**Your assignment**
Everything from the line with "MB_INFO_TRIAL 0 s1))" through the end of the entries must be transcribed exactly; no other lines belong in the answer.

**Data to use**
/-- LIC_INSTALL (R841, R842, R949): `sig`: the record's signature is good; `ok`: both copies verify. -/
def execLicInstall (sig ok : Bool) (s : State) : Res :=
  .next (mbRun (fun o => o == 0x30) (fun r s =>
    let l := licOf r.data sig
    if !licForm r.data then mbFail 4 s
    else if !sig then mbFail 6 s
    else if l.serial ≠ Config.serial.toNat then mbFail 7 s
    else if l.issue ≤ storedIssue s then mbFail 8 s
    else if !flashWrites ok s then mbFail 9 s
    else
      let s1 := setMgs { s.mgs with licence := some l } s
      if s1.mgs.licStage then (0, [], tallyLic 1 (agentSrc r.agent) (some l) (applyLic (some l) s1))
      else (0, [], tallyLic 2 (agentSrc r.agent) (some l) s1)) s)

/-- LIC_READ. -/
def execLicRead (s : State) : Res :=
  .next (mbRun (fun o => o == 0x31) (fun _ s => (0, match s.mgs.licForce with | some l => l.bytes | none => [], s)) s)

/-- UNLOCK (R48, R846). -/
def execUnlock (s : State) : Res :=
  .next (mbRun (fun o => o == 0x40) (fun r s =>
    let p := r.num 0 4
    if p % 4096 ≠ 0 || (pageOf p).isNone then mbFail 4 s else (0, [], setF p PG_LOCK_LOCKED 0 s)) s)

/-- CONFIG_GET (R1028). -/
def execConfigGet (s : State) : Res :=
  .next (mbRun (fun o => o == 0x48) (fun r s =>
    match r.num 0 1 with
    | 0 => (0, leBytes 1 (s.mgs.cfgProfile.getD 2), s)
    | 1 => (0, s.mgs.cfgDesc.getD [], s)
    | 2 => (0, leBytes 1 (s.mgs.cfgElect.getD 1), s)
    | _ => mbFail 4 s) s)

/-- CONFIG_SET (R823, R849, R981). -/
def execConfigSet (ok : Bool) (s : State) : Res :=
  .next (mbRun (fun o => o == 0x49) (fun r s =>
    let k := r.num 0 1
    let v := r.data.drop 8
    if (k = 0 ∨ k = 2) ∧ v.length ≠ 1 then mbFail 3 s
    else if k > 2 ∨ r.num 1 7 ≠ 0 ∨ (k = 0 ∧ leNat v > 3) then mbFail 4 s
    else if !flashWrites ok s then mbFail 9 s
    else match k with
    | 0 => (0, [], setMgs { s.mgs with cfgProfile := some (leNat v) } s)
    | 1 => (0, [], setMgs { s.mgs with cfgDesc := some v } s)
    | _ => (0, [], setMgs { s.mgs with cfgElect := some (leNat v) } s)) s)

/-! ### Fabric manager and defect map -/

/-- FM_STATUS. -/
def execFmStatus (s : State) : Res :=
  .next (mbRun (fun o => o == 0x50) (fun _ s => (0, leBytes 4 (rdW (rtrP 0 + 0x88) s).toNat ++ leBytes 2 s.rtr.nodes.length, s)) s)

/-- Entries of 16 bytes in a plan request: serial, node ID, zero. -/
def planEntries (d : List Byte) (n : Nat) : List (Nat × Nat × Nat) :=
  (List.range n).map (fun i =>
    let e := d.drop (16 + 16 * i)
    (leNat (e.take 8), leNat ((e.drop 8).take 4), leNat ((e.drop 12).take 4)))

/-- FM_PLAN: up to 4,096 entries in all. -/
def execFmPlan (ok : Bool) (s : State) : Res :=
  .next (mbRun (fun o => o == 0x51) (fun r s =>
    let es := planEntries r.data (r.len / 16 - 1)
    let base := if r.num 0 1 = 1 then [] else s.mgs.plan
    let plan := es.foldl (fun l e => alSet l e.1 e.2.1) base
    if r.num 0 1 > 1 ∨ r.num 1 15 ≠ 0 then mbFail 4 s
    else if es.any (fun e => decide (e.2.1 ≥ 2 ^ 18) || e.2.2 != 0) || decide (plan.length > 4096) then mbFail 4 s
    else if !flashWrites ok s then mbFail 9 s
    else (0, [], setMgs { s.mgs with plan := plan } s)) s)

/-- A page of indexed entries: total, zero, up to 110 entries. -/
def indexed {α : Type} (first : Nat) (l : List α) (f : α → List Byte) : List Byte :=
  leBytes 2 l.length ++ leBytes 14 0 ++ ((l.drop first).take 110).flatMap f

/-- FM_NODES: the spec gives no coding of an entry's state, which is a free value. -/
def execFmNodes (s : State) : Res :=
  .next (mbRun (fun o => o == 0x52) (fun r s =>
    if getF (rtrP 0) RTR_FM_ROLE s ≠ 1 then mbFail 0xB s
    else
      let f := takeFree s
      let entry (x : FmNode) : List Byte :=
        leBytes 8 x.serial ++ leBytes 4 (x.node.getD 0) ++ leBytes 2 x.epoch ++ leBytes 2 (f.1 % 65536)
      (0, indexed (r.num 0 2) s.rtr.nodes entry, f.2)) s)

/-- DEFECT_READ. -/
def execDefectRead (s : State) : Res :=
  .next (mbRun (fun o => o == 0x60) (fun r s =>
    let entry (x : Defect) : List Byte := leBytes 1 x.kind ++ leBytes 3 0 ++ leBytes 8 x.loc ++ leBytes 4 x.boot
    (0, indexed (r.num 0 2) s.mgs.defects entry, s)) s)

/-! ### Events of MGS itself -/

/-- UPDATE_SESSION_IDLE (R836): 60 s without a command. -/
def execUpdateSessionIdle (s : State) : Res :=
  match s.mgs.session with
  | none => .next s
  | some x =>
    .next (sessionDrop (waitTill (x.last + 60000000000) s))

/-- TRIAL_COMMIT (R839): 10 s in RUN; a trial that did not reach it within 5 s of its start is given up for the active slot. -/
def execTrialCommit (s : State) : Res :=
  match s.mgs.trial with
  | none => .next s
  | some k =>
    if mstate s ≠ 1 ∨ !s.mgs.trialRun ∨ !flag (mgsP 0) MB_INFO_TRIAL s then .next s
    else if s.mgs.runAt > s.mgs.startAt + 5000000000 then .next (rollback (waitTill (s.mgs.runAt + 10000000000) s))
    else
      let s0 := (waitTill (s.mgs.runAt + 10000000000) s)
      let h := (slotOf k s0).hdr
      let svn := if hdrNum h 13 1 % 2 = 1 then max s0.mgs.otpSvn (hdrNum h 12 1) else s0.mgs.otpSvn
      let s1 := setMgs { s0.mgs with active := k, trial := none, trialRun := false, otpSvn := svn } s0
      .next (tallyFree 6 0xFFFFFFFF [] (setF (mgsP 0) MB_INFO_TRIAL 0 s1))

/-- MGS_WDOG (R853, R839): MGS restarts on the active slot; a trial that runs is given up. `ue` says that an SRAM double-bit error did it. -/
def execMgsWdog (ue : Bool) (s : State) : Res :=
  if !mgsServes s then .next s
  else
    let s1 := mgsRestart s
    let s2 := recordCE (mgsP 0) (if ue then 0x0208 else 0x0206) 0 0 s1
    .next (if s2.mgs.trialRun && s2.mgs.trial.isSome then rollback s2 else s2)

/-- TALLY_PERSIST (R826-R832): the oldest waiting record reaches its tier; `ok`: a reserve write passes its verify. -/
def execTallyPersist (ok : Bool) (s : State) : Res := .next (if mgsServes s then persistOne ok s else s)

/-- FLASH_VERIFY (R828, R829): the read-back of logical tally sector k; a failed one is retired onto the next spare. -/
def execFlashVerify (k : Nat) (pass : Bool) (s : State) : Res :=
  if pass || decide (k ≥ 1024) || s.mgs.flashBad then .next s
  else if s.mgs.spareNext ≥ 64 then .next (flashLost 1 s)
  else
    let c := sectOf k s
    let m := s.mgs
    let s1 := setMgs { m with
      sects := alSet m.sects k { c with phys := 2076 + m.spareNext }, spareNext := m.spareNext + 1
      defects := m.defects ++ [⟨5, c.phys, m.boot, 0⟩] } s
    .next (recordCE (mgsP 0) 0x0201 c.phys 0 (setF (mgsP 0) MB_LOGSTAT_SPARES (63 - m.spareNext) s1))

**Solution**
      .next (tallyFree 6 0xFFFFFFFF [] (setF (mgsP 0) MB_INFO_TRIAL 0 s1))

/-- MGS_WDOG (R853, R839): MGS restarts on the active slot; a trial that runs is given up. `ue` says that an SRAM double-bit error did it. -/
def execMgsWdog (ue : Bool) (s : State) : Res :=
  if !mgsServes s then .next s
  else
    let s1 := mgsRestart s
    let s2 := recordCE (mgsP 0) (if ue then 0x0208 else 0x0206) 0 0 s1
    .next (if s2.mgs.trialRun && s2.mgs.trial.isSome then rollback s2 else s2)

/-- TALLY_PERSIST (R826-R832): the oldest waiting record reaches its tier; `ok`: a reserve write passes its verify. -/
def execTallyPersist (ok : Bool) (s : State) : Res := .next (if mgsServes s then persistOne ok s else s)

/-- FLASH_VERIFY (R828, R829): the read-back of logical tally sector k; a failed one is retired onto the next spare. -/
def execFlashVerify (k : Nat) (pass : Bool) (s : State) : Res :=
  if pass || decide (k ≥ 1024) || s.mgs.flashBad then .next s
  else if s.mgs.spareNext ≥ 64 then .next (flashLost 1 s)
  else
    let c := sectOf k s
    let m := s.mgs
    let s1 := setMgs { m with
      sects := alSet m.sects k { c with phys := 2076 + m.spareNext }, spareNext := m.spareNext + 1
      defects := m.defects ++ [⟨5, c.phys, m.boot, 0⟩] } s
    .next (recordCE (mgsP 0) 0x0201 c.phys 0 (setF (mgsP 0) MB_LOGSTAT_SPARES (63 - m.spareNext) s1))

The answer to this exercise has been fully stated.